■ Try it
Exact transcription of the records is required.

■ Input data
↓

/-- A node's entry's words. -/
def State.peekNodeWords (s : State) (k : Nat) : List DWord := (((s.peek (s.nodeAddr k)).getD []).drop (k % 2 * 4)).take 4

/-- The three lines of a program, as far as they are at hand. -/
def State.peekProgram (s : State) (a : Nat) : List DWord := (List.range 3).flatMap fun i => (s.peek (a + 64 * i)).getD []

/-- The lines that the checks of a command read (R330, R400, R415, R424). -/
def State.neededLines (s : State) (ws : List DWord) : List Nat :=
  match s.badWords ws with
  | some r => if 5 ≤ r ∧ needsDest ws then [s.nodeAddr (cDest ws)] else []
  | .none =>
    let w := wordAt ws
    match cOp ws with
    | 5 => if (s.round (bits (w 5) 15 0)).any (·.hasTree) then [] else [w 4]
    | 0x10 =>
      let prog := s.peekProgram (w 3)
      [w 3, w 3 + 64, w 3 + 128] ++
        (if prog.length = 24 then [1, 2].flatMap fun i =>
          if needsDest (template prog i) then [s.nodeAddr (cDest (template prog i))] else [] else [])
    | 0x18 => [s.nodeAddr (bits (w 3) 11 0), s.nodeAddr (bits (w 3) 27 16)]
    | _ => if needsDest ws then [s.nodeAddr (cDest ws)] else []

/-- Whether a command names an outfall queue with no unreserved free entry (R322). -/
def State.oqWaits (s : State) (ws : List DWord) : Bool :=
  s.flag (Reg.COX.OQ_CFG_ENABLE (cOq ws)) && s.oqFree (cOq ws) == 0

/-- The opcodes that choose a port as they are taken in (R343): SEND, FETCH, a remote BUOY. -/
def routesAtOnce (ws : List DWord) : Bool := !cWait ws && (cOp ws == 1 || cOp ws == 2 || (cOp ws == 8 && cRemote ws))

/-- Whether a command needs a Backwater entry while all are in use (R349). -/
def State.bwWaits (s : State) (ws : List DWord) : Bool :=
  s.bwFull && routesAtOnce ws && (s.badWords ws).isNone &&
    (match s.choose (cPsel ws) (cGroup ws) ((s.peekNode (cDest ws)).map (·.ports) |>.getD 0) with
     | .hold _ => true
     | .send _ => false
     | .fail _ => false)

/-! ## Whose turn it is (R319, R403) -/

/-- The source with a number. -/
def sourceOf (n : Nat) : Source := if h : n < 64 then .iq ⟨n, h⟩ else .regatta

/-- A source's priority. -/
def State.prioOf (s : State) (q : Source) : Nat :=
  match q with
  | .iq k => s.rd (Reg.COX.IQ_CFG_PRIO k.val)
  | .regatta => s.rd Reg.RGT.CFG

/-- Whether a source's next command can be taken in now. -/
def State.ready (s : State) (q : Source) : Bool :=
  match s.nextCmd q with
  | .none => false
  | some ws => !s.oqWaits ws && !s.bwWaits ws && (s.neededLines ws).all fun a => (s.peek a).isSome

/-- The source served next: of the ready ones with the highest PRIO, the first after the one served last, round-robin (R319). -/
def State.turn (s : State) : Option Nat :=
  let ok := (List.range 65).filter fun n => s.ready (sourceOf n)
  let prio := fun n => s.prioOf (sourceOf n)
  let top := ok.foldl (fun a n => max a (prio n)) 0
  let best := ok.filter fun n => prio n == top
  let last := Tab.read 64 s.cox.served top
  match best.find? (last < ·) with
  | some n => some n
  | .none => best.head?

/-! ## Checks (R330, R387, R399, R401, R424) -/

/-- What the checks of a command say: it is in order, with DEST's port mask and the lines it keeps; or it completes with a status. -/
inductive Verdict where
  | take (mask : Nat) (entry : List DWord) | fail (status detail : Nat)
  deriving DecidableEq, Repr

/-- The checks of a command's DEST and explicit port (R330). -/
def State.destVerdict (s : State) (ws : List DWord) : Verdict :=
  let e := (s.peekNode (cDest ws)).getD ⟨0, 0, 0, 0, 0, false, false, 0⟩
  if !e.destOk then .fail stUnmapped (cDest ws)
  else if cPsel ws < 16 && !bitAt e.ports (cPsel ws) then .fail stBad 4
  else .take e.ports []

↑

■ Result of the task
/-- A node's entry's words. -/
def State.peekNodeWords (s : State) (k : Nat) : List DWord := (((s.peek (s.nodeAddr k)).getD []).drop (k % 2 * 4)).take 4

/-- The three lines of a program, as far as they are at hand. -/
def State.peekProgram (s : State) (a : Nat) : List DWord := (List.range 3).flatMap fun i => (s.peek (a + 64 * i)).getD []

/-- The lines that the checks of a command read (R330, R400, R415, R424). -/
def State.neededLines (s : State) (ws : List DWord) : List Nat :=
  match s.badWords ws with
  | some r => if 5 ≤ r ∧ needsDest ws then [s.nodeAddr (cDest ws)] else []
  | .none =>
    let w := wordAt ws
    match cOp ws with
    | 5 => if (s.round (bits (w 5) 15 0)).any (·.hasTree) then [] else [w 4]
    | 0x10 =>
      let prog := s.peekProgram (w 3)
      [w 3, w 3 + 64, w 3 + 128] ++
        (if prog.length = 24 then [1, 2].flatMap fun i =>
          if needsDest (template prog i) then [s.nodeAddr (cDest (template prog i))] else [] else [])
    | 0x18 => [s.nodeAddr (bits (w 3) 11 0), s.nodeAddr (bits (w 3) 27 16)]
    | _ => if needsDest ws then [s.nodeAddr (cDest ws)] else []

/-- Whether a command names an outfall queue with no unreserved free entry (R322). -/
def State.oqWaits (s : State) (ws : List DWord) : Bool :=
  s.flag (Reg.COX.OQ_CFG_ENABLE (cOq ws)) && s.oqFree (cOq ws) == 0

/-- The opcodes that choose a port as they are taken in (R343): SEND, FETCH, a remote BUOY. -/
def routesAtOnce (ws : List DWord) : Bool := !cWait ws && (cOp ws == 1 || cOp ws == 2 || (cOp ws == 8 && cRemote ws))

/-- Whether a command needs a Backwater entry while all are in use (R349). -/
def State.bwWaits (s : State) (ws : List DWord) : Bool :=
  s.bwFull && routesAtOnce ws && (s.badWords ws).isNone &&
    (match s.choose (cPsel ws) (cGroup ws) ((s.peekNode (cDest ws)).map (·.ports) |>.getD 0) with
     | .hold _ => true
     | .send _ => false
     | .fail _ => false)

/-! ## Whose turn it is (R319, R403) -/

/-- The source with a number. -/
def sourceOf (n : Nat) : Source := if h : n < 64 then .iq ⟨n, h⟩ else .regatta

/-- A source's priority. -/
def State.prioOf (s : State) (q : Source) : Nat :=
  match q with
  | .iq k => s.rd (Reg.COX.IQ_CFG_PRIO k.val)
  | .regatta => s.rd Reg.RGT.CFG

/-- Whether a source's next command can be taken in now. -/
def State.ready (s : State) (q : Source) : Bool :=
  match s.nextCmd q with
  | .none => false
  | some ws => !s.oqWaits ws && !s.bwWaits ws && (s.neededLines ws).all fun a => (s.peek a).isSome

/-- The source served next: of the ready ones with the highest PRIO, the first after the one served last, round-robin (R319). -/
def State.turn (s : State) : Option Nat :=
  let ok := (List.range 65).filter fun n => s.ready (sourceOf n)
  let prio := fun n => s.prioOf (sourceOf n)
  let top := ok.foldl (fun a n => max a (prio n)) 0
  let best := ok.filter fun n => prio n == top
  let last := Tab.read 64 s.cox.served top
  match best.find? (last < ·) with
  | some n => some n
  | .none => best.head?

/-! ## Checks (R330, R387, R399, R401, R424) -/

/-- What the checks of a command say: it is in order, with DEST's port mask and the lines it keeps; or it completes with a status. -/
inductive Verdict where
  | take (mask : Nat) (entry : List DWord) | fail (status detail : Nat)
  deriving DecidableEq, Repr

/-- The checks of a command's DEST and explicit port (R330). -/
def State.destVerdict (s : State) (ws : List DWord) : Verdict :=
  let e := (s.peekNode (cDest ws)).getD ⟨0, 0, 0, 0, 0, false, false, 0⟩
  if !e.destOk then .fail stUnmapped (cDest ws)
  else if cPsel ws < 16 && !bitAt e.ports (cPsel ws) then .fail stBad 4
  else .take e.ports []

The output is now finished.